Part 1: Big Data Overview

Chapter 1 Introduction to Big Data

Data is the new gold. And analytics is the machinery that mines, molds, and mints it. Big data analytics is a set of computer-enabled analytics methods, processes, and discipline of extracting and transforming raw data into meaningful insight, new discovery, and knowledge that helps make more effective decision making. Another definition describes big data analytics as the discipline of extracting and analyzing data to deliver new insight about the past performance, current operations, and prediction of future events.
Before there was big data analytics, the study of large data sets was called data mining. But big data analytics has come a long way in a decade and is now gaining popularity thanks to the eruption of five new technologies: big data analytics, cloud computing, mobility, social networking, and smaller sensors. Each of these technologies is significant in its unique way to how business decisions and performance can be improved and how vast amounts of data can be generated.
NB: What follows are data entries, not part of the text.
-- ==== Sys2Proof/Machine/Operands.lean ====
section
/-! DEFINITION. Operand forms: the byte window and packet reads (20_memory.md R71, R75), lane source and
destination (30_encoding.md R118, R119), window bytes, ones'-complement addition (00_scope.md R11). -/

namespace Sys2Proof.Machine

/-- `avail = min(W_BYTES, P.len - cur0)` (20_memory.md R71). -/
def Ctx.avail (c : Ctx) : Nat := min Config.wBytes (c.pkt.bytes.length - c.run.cur0.toNat)

/-- `B[o]`, the byte at window offset `o`; the rules read it only for `o < avail` (20_memory.md R72). -/
def Ctx.byteAt (c : Ctx) (o : Nat) : Byte := c.pkt.bytes.getD (c.run.cur0.toNat + o) 0

/-- Two bytes, the lower offset more significant (20_memory.md R75). -/
def Ctx.read16 (c : Ctx) (o : Nat) : BitVec 16 := c.byteAt o ++ c.byteAt (o + 1)

/-- Four bytes, the lower offset more significant (20_memory.md R75). -/
def Ctx.read32 (c : Ctx) (o : Nat) : BitVec 32 :=
  c.byteAt o ++ c.byteAt (o + 1) ++ c.byteAt (o + 2) ++ c.byteAt (o + 3)

/-- `src_eff` (30_encoding.md R118, 42_extract.md R203): not truncated. -/
def srcEff (l : Lane) (doffEff : BitVec 8) : Nat :=
  l.src.toNat + if l.srcType = 1#1 then doffEff.toNat else 0

/-- `dst_eff` (30_encoding.md R119, 42_extract.md R204): modulo 256. -/
def dstEff (l : Lane) (doffEff : BitVec 8) : BitVec 8 :=
  l.dst + if l.offsetAddDst = 1#1 then doffEff else l.offsetRotImm.zeroExtend 8

/-- `WIN` as one 32-bit value `{lookup8[1], lookup8[0], lookup16}` (00_scope.md R18). -/
def Window.bits (w : Window) : BitVec 32 := w.lookup8_1 ++ w.lookup8_0 ++ w.lookup16

/-- One byte of the window (44_priority.md R252). -/
def Window.byte (w : Window) : Config.WinByte → BitVec 8
  | .lookup16hi => w.lookup16.extractLsb' 8 8
  | .lookup16lo => w.lookup16.extractLsb' 0 8
  | .lookup8_0 => w.lookup8_0
  | .lookup8_1 => w.lookup8_1

/-- The window byte of a `pri_upd_src` code (44_priority.md R252). -/
def priSrc (src : BitVec 2) : Config.WinByte :=
  if src = 0#2 then .lookup16hi
  else if src = 1#2 then .lookup16lo
  else if src = 2#2 then .lookup8_0
  else .lookup8_1

/-- `a +1c b`: 16-bit ones'-complement addition with end-around carry (00_scope.md R11). -/
def onesAdd (a b : BitVec 16) : BitVec 16 :=
  let t := a.zeroExtend 17 + b.zeroExtend 17
  t.extractLsb' 0 16 + (t.extractLsb' 16 1).zeroExtend 16

/-- The low bits of a host operand: a value "truncated to the field's width" (45_packet.md R270). -/
def low (n : Nat) (v : W64) : BitVec n := v.extractLsb' 0 n

end Sys2Proof.Machine
end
Big data is known by its three key attributes known as the three Vs: volume, velocity, and variety. The world’s storage volume is increasing at a rapid pace, estimated to double every year. The velocity at which this data is generated is rising, fueled by the advent of mobile devices and social networking. In medicine and healthcare, the cost and size of sensors has shrunk, making continuous patient monitoring and data acquisition from a multitude of human physiological systems an accepted practice.
With the advent of smaller, inexpensive sensors and the volume of data collected from people, internet, and machines we’re challenged with making increasingly analytical decisions quickly from the large sets of data that are being collected. This trend is only increasing giving rise to what’s known in the industry as the “big data problem”: the rate of data accumulation is rising faster than people’s cognitive capacity to analyze increasingly large data sets to make decisions. The big data problem offers an opportunity for improved predictive analytics and fact-based decisions.
Big data is now regarded as one of the leading strategic business imperatives. Research points to an increasing number of executives who believe that without big data they will face extinction.1 Every day more than 4 petabytes of data is created on Facebook, 500 million tweets are sent, and more than 5 billion searches are made online. Several companies now offer big data storage solutions for on-premise (on-prem) and cloud-based solutions. Open source platforms like Hadoop data vaults and warehousing products including Cloudera, MapR, and HortonWorks have been implemented by most major corporations. The dominant cloud platforms such as Amazon AWS and Microsoft Azure offer some form of Hadoop, elastic storage, and other brands of parallel data storage solutions. Companies like Data Bricks, Snowflake, and Denodo are growing in the midst of the appetite to store and manage ever-expanding data sets.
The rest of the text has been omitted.